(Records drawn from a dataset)
-- ==== Sys2Proof/Certificates/Slice0/Obligations.lean ====
section
/-! DEFINITION. The statements about the machine. -/

open Sys2Proof Sys2Proof.Machine

/-! ## Reset -/

/-- R117: what block reset leaves. The sequencer's data registers, which R117 leaves unspecified, are not mentioned. -/
def Obligations.ResetHoldsTheStatedValues : Prop :=
  State.reset.lineOut = .rel ∧ State.reset.seq = .idle ∧ State.reset.timer = 0 ∧ State.reset.cmd = 0x00000000#32 ∧
    State.reset.status = 0x00000000#32 ∧ State.reset.data = 0x00000000#32 ∧ State.reset.temp = 0x00000000#32 ∧
    Status.busy State.reset.status = false ∧ Status.done State.reset.status = false ∧
    Status.result State.reset.status = .ok ∧ Status.presence State.reset.status = false ∧
    Status.overrun State.reset.status = false

/-- R117, R118, R119: a block reset, also while an operation runs, takes every register to its reset value in one step,
puts nothing on the bus and records no completion; the parameters stay. Model's choice: that the inputs and the
observation (`turns`, `levels`, `excess`, `reads`, `elapsed` and the draw counters) stay as they are (log entries 3, 4
and 14), and that `BITI` and `POLLN`, which R117 leaves unspecified, stay in the ranges of R21 (log entry 10). -/
def Obligations.BlockResetAbortsAndReleases : Prop :=
  ∀ (s : State) (ts : List Turn), s.turns = .blockReset :: ts →
    ∃ t, step s = .next t ∧ t.lineOut = .rel ∧ t.seq = .idle ∧ t.timer = 0 ∧ t.cmd = 0 ∧ t.status = 0 ∧ t.data = 0 ∧
      t.temp = 0 ∧ t.trace = s.trace ∧ t.params = s.params ∧ t.turns = ts ∧ t.levels = s.levels ∧ t.samples = s.samples ∧
      t.excess = s.excess ∧ t.delays = s.delays ∧ t.reads = s.reads ∧ t.elapsed = s.elapsed ∧ t.biti ≤ 8 ∧
      t.polln ≤ 65535

/-! ## Encoding -/

/-- Words and bytes written out from R56 and R59 decode to what they stand for. -/
def Obligations.SpecWordsDecodeToTheirInstructions : Prop :=
  decodeCommand 0x00000001#32 = .ok .owreset ∧ decodeCommand 0x00000002#32 = .ok (.owwbit false) ∧
    decodeCommand 0x00000102#32 = .ok (.owwbit true) ∧ decodeCommand 0x0000CC03#32 = .ok (.owwbyte 0xCC#8) ∧
    decodeCommand 0x00000004#32 = .ok .owrbit ∧ decodeCommand 0x00000005#32 = .ok .owrbyte ∧
    decodeCommand 0x00000006#32 = .ok .dsconv ∧ decodeCommand 0x00000007#32 = .ok .dsget ∧
    decodeCommand 0x00000008#32 = .ok .dsread ∧ decodeCommand 0xFFFF0009#32 = .ok (.dsreadb 0xFFFF#16) ∧
    decodeWire 0b11001100#8 = .ok .skipRom ∧ decodeWire 0b01000100#8 = .ok .startConv ∧
    decodeWire 0b10111110#8 = .ok .readScratchpad

/-- Decoding the encoding of a well-formed instruction gives it back, whatever its operands. -/
def Obligations.DecodeOfEncodeIsTheInstruction : Prop :=
  ∀ i : Instr, i.wellFormed = true → decode (encode i) = .ok i

/-- A word or byte that decodes is the encoding of the well-formed instruction it decodes to: each has one meaning. -/
def Obligations.EncodeOfDecodeIsTheWord : Prop :=
  ∀ (c : Code) (i : Instr), decode c = .ok i → i.wellFormed = true ∧ encode i = c

/-- R57: the decoder gives a row's operation with its operand exactly to the words that row accepts, an illegal word is
one no row accepts, and no word is accepted by two rows. -/
def Obligations.DecodeFollowsMatchAndMask : Prop :=
  ∀ w : Word,
    (∀ r ∈ commandRows, (w &&& r.mask = r.pattern ∧ (r.op = .dsReadBounded → w.extractLsb' 16 16 ≠ 0#16)) →
      decodeCommand w = .ok (r.op.instr w) ∧
        ∀ q ∈ commandRows, (w &&& q.mask = q.pattern ∧ (q.op = .dsReadBounded → w.extractLsb' 16 16 ≠ 0#16)) → q = r) ∧
    ((∀ r ∈ commandRows, ¬ (w &&& r.mask = r.pattern ∧ (r.op = .dsReadBounded → w.extractLsb' 16 16 ≠ 0#16))) →
      ∃ e, decodeCommand w = .error e)

/-- R58 in terms of the fields of R54 as numbers: `OP` reserved, a reserved field not 0, or a poll limit of 0, and no
other word, is illegal. -/
def Obligations.IllegalWordsAreExactlyTheReservedOnes : Prop :=
  ∀ w : Word,
    (∃ e, decodeCommand w = .error e) ↔
      (w.toNat % 16 = 0 ∨ 10 ≤ w.toNat % 16 ∨ w.toNat / 16 % 16 ≠ 0 ∨
        (w.toNat % 16 = 2 ∧ (2 ≤ w.toNat / 256 % 256 ∨ w.toNat / 65536 ≠ 0)) ∨
        (w.toNat % 16 = 3 ∧ w.toNat / 65536 ≠ 0) ∨
        (w.toNat % 16 = 9 ∧ (w.toNat / 256 % 256 ≠ 0 ∨ w.toNat / 65536 = 0)) ∨
        (w.toNat % 16 ∈ [1, 4, 5, 6, 7, 8] ∧ (w.toNat / 256 % 256 ≠ 0 ∨ w.toNat / 65536 ≠ 0)))

/-- The assembler's words are the encoder's, an immediate out of range is an assembly error, and a pseudo-instruction
is its expansion (R61, R62). -/
def Obligations.AssemblerAgreesWithTheEncoder : Prop :=
  ∀ base : Nat,
    (∀ (st : HostStmt) (i : Instr) (w : Word),
      (st, i) ∈ [(.owreset, .owreset), (.owrbit, .owrbit), (.owrbyte, .owrbyte), (.dsconv, .dsconv), (.dsget, .dsget),
        (.dsread, .dsread)] → encode i = .command w →
      assemble base st = some [.host (.write base 4 w)]) ∧
    (∀ b : Nat, assemble base (.owwbit b) =
      if b < 2 then some [.host (.write base 4 (wordOwwbit (b == 1)))] else none) ∧
    (∀ v : Nat, assemble base (.owwbyte v) =
      if v < 256 then some [.host (.write base 4 (wordOwwbyte (BitVec.ofNat 8 v)))] else none) ∧
    (∀ n : Nat, assemble base (.dsreadb n) =
      if 1 ≤ n ∧ n ≤ 65535 then some [.host (.write base 4 (wordDsreadb (BitVec.ofNat 16 n)))] else none) ∧
    assemble base .owskip = assemble base (.owwbyte 0xCC) ∧ assemble base .owconv = assemble base (.owwbyte 0x44) ∧
    assemble base .owrdsp = assemble base (.owwbyte 0xBE) ∧
    (∀ v : Nat, assemble base (.owcmd v) = (assemble base (.owwbyte v)).map (· ++ [.wait]))

/-! ## A step runs the decoded instruction -/

/-- When the next turn is a host write of a legal command word to `CMD`, the step is `exec` of the decoded instruction
with that turn used up; a word that decodes to nothing goes the way of an illegal command. -/
def Obligations.StepRunsTheWrittenCommand : Prop :=
  ∀ (s : State) (ts : List Turn) (w : Word), s.turns = .host (.write s.params.base 4 w) :: ts →
    (∀ i, decodeCommand w = .ok i → step s = exec i { s with turns := ts }) ∧
    (∀ e, decodeCommand w = .error e → step s = .next ({ s with turns := ts }.writeIllegal w))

Exercise objective: Reproduce the entries above exactly, starting at their first line and finishing with the line that contains "## Reset -/".

Written answer:
-- ==== Sys2Proof/Certificates/Slice0/Obligations.lean ====
section
/-! DEFINITION. The statements about the machine. -/

open Sys2Proof Sys2Proof.Machine

/-! ## Reset -/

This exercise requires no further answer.